Chapitre 6 – Les changements législatifs et leurs effets

6.4 Les grands effets des réformes analysées

6.4.2 L’institution de valeurs conservatrices : Le processus de criminalisation et ses effets

Les analyses réalisées dans ce mémoire suggèrent qu’un des effets centraux des politiques pénales analysées est l’institution de valeurs morales promouvant des mœurs plus strictes. En d’autres termes, il appert que l’utilisation du processus de criminalisation, par le gouvernement Harper, a pour effet de promouvoir les valeurs morales animant ladite administration. S’appuyant sur leur statut de gouvernement élu, les députés conservateurs n’ont cessé de répéter, dans les débats analysés, que leurs valeurs morales représentaient celles de la majorité des Canadiens, légitimant ainsi l’utilisation du droit pénal pour protéger et renforcer lesdites valeurs. Or, dans les sociétés plurielles, telles que le Canada d’aujourd’hui, il semble impossible de délimiter la « majorité » et ainsi affirmer la prédominance de leurs valeurs morales. Dès lors, lorsque le gouvernement prétend défendre les valeurs de la majorité par l’usage du droit pénal, il tend davantage à imposer les valeurs de sa base électorale, ou des groupes d’intérêts qu’il défend. Pour contextualiser une telle approche, il importe de rappeler que le conservatisme harperien, notamment influencé par le néoconservatisme américain, est traversé par un désir de renforcer les fondements moraux de la société canadienne dans la mesure où cette formation politique affirme qu’un « nihilisme moral » gangrène, depuis plusieurs décennies, les valeurs et les mœurs canadiennes (Cros, 2015 : 13).

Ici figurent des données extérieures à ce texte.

/-! ### Traps and halts (R187) -/

/-- An exception: a halt in FAULT while TRAPHALT is 1, else a trap to mtvec. -/
def seqTrap (s : State) (c cause tval : Nat) : State :=
  let pc := pcOf s c
  if fb s (cPage c) fCORE_SEQ_CTL_TRAPHALT then
    let s := setSeqSt s c 4 0
    let s := fdSet (fdSet s (cPage c) fCORE_TRAP_MCAUSE cause) (cPage c) fCORE_TRAP_VAL_MTVAL (tval % 2 ^ 32)
    coreErr s c cRANGE 0x60 cause pc (some 8)
  else
    let q := seqr s c
    let s := setSeq s c { q with mcause := BitVec.ofNat 32 cause, mepc := BitVec.ofNat 32 pc, mtval := BitVec.ofNat 32 tval }
    setSeqSt (setPc s c (q.mtvec.toNat / 4 * 4)) c 1 0
/-- ECALL and EBREAK halt, the PC at the instruction that follows. -/
def seqEcall (s : State) (c next : Nat) : State := raiseInt (setSeqSt (setPc s c next) c 0 0) (cPage c) 9

def setMx (s : State) (c code : Nat) : State := setSeq s c { seqr s c with mxstat := code }
/-- A custom instruction that completes at once. -/
def seqDone (s : State) (c rd : Nat) (v : Word) (code : Nat) : State := seqFinish s c rd v code
/-- A custom instruction that waits. -/
def seqWait (s : State) (c : Nat) (w : Wait) (st on : Nat) : State :=
  setSeqSt (setSeq s c { seqr s c with wait := w }) c st on

/-! ### The DMA descriptor (R218–R220) -/

/-- The fields of a descriptor from its four words (R219). -/
def descOf (ws : List Nat) (addr : Nat) : Desc :=
  let w := fun (i : Nat) => bits (ws.getD (i / 2) 0) (32 * (i % 2)) 32
  { op := bits (w 0) 0 4, fence := bit (w 0) 4, notify := bit (w 0) 5, nq := bits (w 0) 6 6, tag := bits (w 0) 16 8, len := bits (w 1) 0 23, saddr := bits (w 2) 0 23, remote := w 3 + 2 ^ 32 * w 4, nlines := bits (w 5) 0 16, rstride := (sx 32 (w 6)).toInt, sstride := bits (w 7) 0 24, daddr := addr }

/-- Regions crossed by `n` bytes from an address. -/
def crossesRegion (a n : Nat) : Bool := n != 0 && decide (a / 65536 ≠ (a + n - 1) / 65536)
/-- The refusals of R220. Reserved fields are the bits R219 marks zero, and unused bits of words 1, 2, 5 and 7. -/
def descBad (ws : List Nat) (d : Desc) : Bool :=
  let w := fun (i : Nat) => bits (ws.getD (i / 2) 0) (32 * (i % 2)) 32
  let mem := d.op == 2 || d.op == 3
  let copy := d.op == 1
  let lineAt := fun (n : Nat) => (d.remote : Int) + n * d.rstride
  let inMem := fun (n : Nat) => decide (0 ≤ lineAt n) && decide (lineAt n + d.len ≤ 2 ^ 40)
  decide (d.op ≥ 4) || bits (w 0) 12 4 != 0 || bits (w 0) 24 8 != 0 || bits (w 1) 23 9 != 0 || bits (w 2) 23 9 != 0 ||
  bits (w 5) 16 16 != 0 || bits (w 7) 24 8 != 0 || (mem && w 4 ≥ 256) || (copy && w 4 != 0) ||
  d.len % 8 != 0 || d.saddr % 8 != 0 || (d.op != 0 && d.remote % 8 != 0) || d.rstride % 8 != 0 || d.sstride % 8 != 0 ||
  (mem && decide (d.len > 4194304)) || (!mem && decide (d.len > 65536)) || (!mem && decide (d.nlines > 1)) ||
  (!mem && crossesRegion d.saddr d.len) || (copy && crossesRegion d.remote d.len) ||
  (copy && decide (d.len * d.nlines ≠ 0) && decide (d.saddr < d.remote + d.len) && decide (d.remote < d.saddr + d.len)) ||
  (mem && decide (d.len * d.nlines ≠ 0) && !(inMem 0 && inMem (d.nlines - 1)))

/-- A capture of the SPAD page for a descriptor (R225). -/
def dmaErr (s : State) (c code source detail addr : Nat) : State :=
  raiseInt (errAt s (spadPage c) code source detail addr (coreTag s c)) (spadPage c) 11

/-- The descriptor's address and a memory address, as captures hold them (R225, log entry 124). -/
def Desc.where_ (d : Desc) (m : Nat) : Nat := d.daddr % 2 ^ 24 + 2 ^ 24 * (m / 2 ^ 32 % 2 ^ 8) + 2 ^ 32 * (m % 2 ^ 32)
/-- The memory address a descriptor names; FILL and COPY name none. -/
def Desc.mem (d : Desc) : Nat := if d.op = 2 ∨ d.op = 3 then d.remote else 0
/-- The id of the range under which DMAGO reads a descriptor, which counts in the DMA engine's quota (DESIGN CHOICE, log entry 160). -/
def descReadId : Nat := 2 ^ 32
/-- DMAGO (R183, R218–R220); `e` is what the code finds in the descriptor's first word. -/
def dmaGo (s : State) (c rd a : Nat) (e : Ecc) : State :=
  let fin := fun (s : State) (code : Nat) => seqDone s c rd (BitVec.ofNat 32 code) code
  if a % 32 ≠ 0 then fin s cRANGE
  else if a ≥ 0x800000 then fin (coreErr s c cRANGE 0x65 0 a none) cRANGE
  else
    match rangeTake s c { start := a / 8, len := 4, write := false, owner := whoDma, id := descReadId } with
    | (s, .wait) => s
    | (s, .refused) => fin s cRANGE
    | (s, .go) =>
      match spadReadEcc s c whoDma (a / 8) e 4 with
      | (s, .wait, _) => s
      | (s, .refused code, _) => fin (dmaErr (rangeRelease s c whoDma descReadId) c code 0x73 0 a) code
      | (s, .word _ _, l) =>
        let s := rangeRelease s c whoDma descReadId
        if l.any (·.2) then fin (dmaErr s c cPOISON 0x73 0 a) cPOISON
        else
          let ws := l.map (fun w => w.1.toNat)
          let d := descOf ws a
          if descBad ws d then fin (dmaErr s c cRANGE 0x73 d.tag (d.where_ d.mem)) cRANGE
          else if (core s c).sp.dma.length ≥ 16 then fin s cNOT_READY
          else
            let (s, id) := issue s c
            let k := core s c
            fin (setCore s c { k with sp := { k.sp with dma := k.sp.dma ++ [{ d with id := id }] } }) cOK

/-! ### Custom instructions (R183–R186) -/

/-- The refusal of a pop from a slot bound to a QX port (R254). -/
def qxPopRefused (s : State) (c q : Nat) : State := qErr s c cRANGE 0x85 q 0 13

/-- A popped word given to rd and qhi. -/
def qpopGive (s : State) (c rd : Nat) (v : DWord) (poison : Bool) : State :=
  let s := setSeq s c { seqr s c with qhi := BitVec.ofNat 32 (v.toNat / 2 ^ 32) }
  seqFinish s c rd (BitVec.ofNat 32 (v.toNat % 2 ^ 32)) (if poison then cPOISON else cOK)

def seqQpop (s : State) (c rd q : Nat) : State :=
  if qxBound s c q then seqDone (qxPopRefused s c q) c rd 0 cRANGE
  else
    match popSlot s c q with
    | (s, .word v p) => qpopGive s c rd v p
    | (s, .empty) => seqWait s c (.qpop rd q s.now) 2 1

/-- The slot QSEL selects (R183). A rotation before any selection from the bank starts at its slot 0 (DESIGN CHOICE, log entry 121). -/
def qselPick (s : State) (c mask bank : Nat) (rot : Bool) : Option Nat :=
  let ok := fun (i : Nat) => bit mask i && nonEmpty s c (32 * bank + i)
  let last := if bank = 0 then (seqr s c).lastSel0 else (seqr s c).lastSel1
  let first := match rot, last with | true, some l => l % 32 + 1 | _, _ => 0
  ((List.range 32).map (fun i => (first + i) % 32)).find? ok |>.map (32 * bank + ·)
def qselGive (s : State) (c rd bank q : Nat) : State :=
  let r := seqr s c
  let s := setSeq s c (if bank = 0 then { r with lastSel0 := some q } else { r with lastSel1 := some q })
  seqFinish s c rd (BitVec.ofNat 32 q) cOK
def seqQsel (s : State) (c rd mask ctl : Nat) : State :=
  let bank := ctl % 2
  match qselPick s c mask bank (bit ctl 1) with
  | some q => qselGive s c rd bank q
  | none =>
    if ctl / 256 = 0 then seqDone s c rd 0xFFFFFFFF cNOT_READY
    else seqWait s c (.qsel rd mask bank (bit ctl 1) (ctl / 256) s.now) 2 2

def seqQsend (s : State) (c rd a v : Nat) : State :=
  let i := bits v 0 10
  let len := bits v 10 13
  if a % 8 ≠ 0 ∨ len > 4096 then seqDone s c rd (BitVec.ofNat 32 cRANGE) cRANGE
  else
    match enterMsg s c i len a (seqr s c).nextId .seq with
    | (s, code) =>
      let s := if code = cOK then (issue s c).1 else s
      seqDone s c rd (BitVec.ofNat 32 code) code

def seqChopen (s : State) (c rd en v : Nat) : State :=
  match lowest1024 (fun i => (chan s c i).state == 0) with
  | none => seqDone s c rd 0xFFFFFFFF cNO_CHANNEL
  | some i =>
    let s := setChan s c i { state := 1, en := en % 2 ^ 22, slot := v % 64, cidx := bits v 6 12 }
    inject (seqWait s c (.chopen rd i) 2 3) c (openPkt s c i)

/-- MILE (R184): a number that is not CORE_STEP_MILE is refused at once; DETAIL is 0, as no operation failed (DESIGN CHOICE, log entry 156). -/
def seqMile (s : State) (c rd : Nat) (n : Word) : State :=
  if n.toNat ≠ fd s (cPage c) fCORE_STEP_MILE_MILE then
    seqDone (coreErr s c cRANGE 0x64 0 0 (some 13)) c rd (BitVec.ofNat 32 cRANGE) cRANGE
  else seqWait s c (.mile rd n) 2 4

/-- The step digest goes to the die controller; that of a leader once its follower has formed the same, that of a follower never (R448). -/
def digestOut (s : State) (c m : Nat) (v : DWord) : State :=
  if !corePaired s c then send s (.digest c m v)
  else
    let s := setSeq s c { seqr s c with digest := some (m, v) }
    let lead := c - c % 2
    if (seqr s (if c % 2 = 0 then c + 1 else lead)).digest = some (m, v) then send s (.digest lead m v) else s
/-- MILE completes when every outcome is final (R184). -/
def mileComplete (s : State) (c : Nat) : State :=
  match (seqr s c).wait with
  | .mile rd n =>
    let l := (seqr s c).issued
    if l.any (fun i => i.outcome.isNone) then s
    else
      let s' := setSeq s c { seqr s c with issued := [] }
      match l.findIdx? (fun i => i.outcome != some cOK) with
      | none => seqFinish (digestOut s' c n.toNat (stepDigest s c)) c rd (BitVec.ofNat 32 cOK) cOK
      | some k =>
        let code := ((l[k]?).bind (·.outcome)).getD cOK
        seqFinish (coreErr s' c code 0x64 k 0 (some 13)) c rd (BitVec.ofNat 32 code) code
  | _ => s

/-- NAP ends with every pending cause in rd, cleared (R186). -/
def napEnd (s : State) (c rd : Nat) : State :=
  let q := seqr s c
  let s := if q.napped then bump s (cPage c) 0xC18 else s
  let s := setSeq s c { seqr s c with causes := 0 }
  seqFinish s c rd (BitVec.ofNat 32 (q.causes % 32)) cOK
def seqNap (s : State) (c rd v : Nat) : State :=
  let mask := v % 32
  if (mask = 0 ∧ v / 256 = 0) ∨ (seqr s c).causes &&& mask ≠ 0 then napEnd s c rd
  else seqWait s c (.nap rd mask (v / 256) s.now) 2 6

/-! ### CSRs (R182) -/

/-- `cycle` counts on before a read by as many cycles as have passed since the last, a free number (log entry 7). -/
def cycleOn (s : State) (c : Nat) : State :=
  let q := seqr s c
  setSeq (freeUsed s) c { q with cycle := q.cycle + BitVec.ofNat 64 (Config.cycleCount s.free) }
/-- A CSR read; none where it does not exist. R182 says the CSRs include those named here; there are no others (DESIGN CHOICE, log entry 121). -/
def csrRead (s : State) (c n : Nat) : Option (State × Word) :=
  let q := seqr s c
  match n with
  | 0xC00 => let s := cycleOn s c; some (s, BitVec.ofNat 32 (seqr s c).cycle.toNat)
  | 0xC80 => let s := cycleOn s c; some (s, BitVec.ofNat 32 ((seqr s c).cycle.toNat / 2 ^ 32))
  | 0xC01 => some (s, BitVec.ofNat 32 s.now)
  | 0xC81 => some (s, BitVec.ofNat 32 (s.now / 2 ^ 32))
  | 0xC02 => some (s, BitVec.ofNat 32 q.instret.toNat)
  | 0xC82 => some (s, BitVec.ofNat 32 (q.instret.toNat / 2 ^ 32))
  | 0xF14 => some (s, BitVec.ofNat 32 (2 ^ 8 * (c / 144) + c % 144))
  | 0x305 => some (s, q.mtvec)
  | 0x341 => some (s, q.mepc)
  | 0x342 => some (s, q.mcause)
  | 0x343 => some (s, q.mtval)
  | 0x800 => some (s, q.qhi)
  | 0x801 => some (s, BitVec.ofNat 32 q.mxstat)
  | _ => none
/-- A CSR write; none where the CSR is read-only. -/
def csrWrite (s : State) (c n : Nat) (v : Word) : Option State :=
  let q := seqr s c
  match n with
  | 0x305 => some (setSeq s c { q with mtvec := v })
  | 0x341 => some (setSeq s c { q with mepc := BitVec.ofNat 32 (v.toNat / 2 * 2) })
  | 0x342 => some (setSeq s c { q with mcause := v })
  | 0x343 => some (setSeq s c { q with mtval := v })
  | _ => none

/-! ### Memory and the register window (R180, R188) -/

/-- How an access ends: with a value, not yet, or with an access fault. -/
inductive MemAns where
  | val (v : Nat)
  | wait
  | fault
  deriving DecidableEq, Repr

/-- QNE: bit q is set while queue q is non-empty. -/
def qneWord (s : State) (c bank : Nat) : Nat :=
  ((List.range 32).map (fun i => 2 ^ i * b2n (nonEmpty s c (32 * bank + i)))).foldl (· + ·) 0

/-- A load of the window by offset. -/
def winLoad (s : State) (c off : Nat) : State × MemAns :=
  let ok := fun (s : State) (v : Nat) => (setMx s c cOK, MemAns.val v)
  if off < 0x200 then
    let q := off / 8
    if off % 8 = 4 then ok s (tget 0 (seqr s c).hiLatch q).toNat
    else if qxBound s c q then (setMx (qxPopRefused s c q) c cRANGE, .val 0)
    else
      match popSlot s c q with
      | (s, .empty) => (setMx s c cNOT_READY, .val 0)
      | (s, .word v p) =>
        let r := seqr s c
        (setSeq s c { r with hiLatch := tput r.hiLatch q (BitVec.ofNat 32 (v.toNat / 2 ^ 32)), mxstat := if p then cPOISON else cOK }, .val (v.toNat % 2 ^ 32))
  else
    let pop := fun (port : Nat) (mask : Nat) =>
      match headTok s c port with
      | none => (s, MemAns.wait)
      | some t => (setMx (popTok s c port) c (if t.poison then cPOISON else cOK), MemAns.val (t.val % mask))
    match off with
    | 0x200 => ok s (qneWord s c 0)
    | 0x204 => ok s (qneWord s c 1)
    | 0x208 => ok s (fd s (cPage c) fCORE_STEP_MILE_MILE)
    | 0x20C => ok s (rd s (cPage c) 0xC % 65536)
    | 0x230 => pop (portId uSEQ 0) (2 ^ 32)
    | 0x234 => pop (portId uSEQ 1) (2 ^ 32)
    | 0x238 => pop (portId uSEQ 2) 2
    | 0x240 => ok s ((core s c).sp.dmaDone % 2 ^ 32)
    | 0x244 => ok s (core s c).sp.dma.length
    | 0x248 => ok s (countp (fun m => m.src == .seq) ((qe s c).sendq ++ (qe s c).unacked))
    | 0x250 => ok (setSeq s c { seqr s c with mboxIn := 0 }) (seqr s c).mboxIn.toNat
    | 0x260 => ok s ((seqr s c).wakeQ.toNat % 2 ^ 32)
    | 0x264 => ok s ((seqr s c).wakeQ.toNat / 2 ^ 32)
    | _ => (s, .fault)

/-- A store to the window by offset. -/
def winStore (s : State) (c off v : Nat) : State × MemAns :=
  let put := fun (port v : Nat) =>
    if credits s c port 1 then (setMx (emitTok (takeCredits s c port 1) c port (mkTok s c v false)) c cOK, MemAns.val 0) else (stallCount s c [(port, 1)], .wait)
  match off with
  | 0x220 => put (portId uSEQ 0) v
  | 0x224 => put (portId uSEQ 1) v
  | 0x228 => put (portId uSEQ 2) (v % 2)
  | 0x254 => (setMx (raiseInt (fdSet s (cPage c) fCORE_MBOX_OUT_DATA v) (cPage c) 14) c cOK, .val 0)
  | 0x260 => let q := seqr s c; (setMx (setSeq s c { q with wakeQ := BitVec.ofNat 64 (q.wakeQ.toNat / 2 ^ 32 * 2 ^ 32 + v) }) c cOK, .val 0)
  | 0x264 => let q := seqr s c; (setMx (setSeq s c { q with wakeQ := BitVec.ofNat 64 (q.wakeQ.toNat % 2 ^ 32 + 2 ^ 32 * v) }) c cOK, .val 0)
  | _ => (s, .fault)

/-- Where an address of the sequencer lies: local memory, scratchpad, window or nowhere (R180). -/
inductive SeqArea where
  | local_ | spad | window | none_
  deriving DecidableEq, Repr
def areaOf (a : Nat) : SeqArea :=
  if a < 0x10000 then .local_
  else if 0x10000000 ≤ a ∧ a < 0x10800000 then .spad
  else if 0xF0000000 ≤ a ∧ a < 0xF0001000 then .window
  else .none_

Face à cette conception du Canada, telle une société en perdition dans laquelle les valeurs morales sont régulièrement sapées, le gouvernement Harper institue, par le biais des politiques analysées, des valeurs morales et de mœurs plus conservatrices, notamment en matière de sexualité et de consommation de stupéfiants. Soulignons toutefois que l’imposition de valeurs morales est rarement mentionnée de manière formelle par les politiciens. Par voie de conséquence, les aspects touchant la fonction moralisante du processus de criminalisation ne se retrouvent pas expressément dans les débats parlementaires analysés, ils émergent plutôt à l’aide de plus fines analyses des portées et des incidences inhérentes à certaines dispositions législatives145. En considération des subtilités d’une telle finalité, la section ci-dessous exemplifie la fonction moralisante des politiques pénales à l’aide de dispositions législatives sur la hausse de l’âge du consentement sexuel146.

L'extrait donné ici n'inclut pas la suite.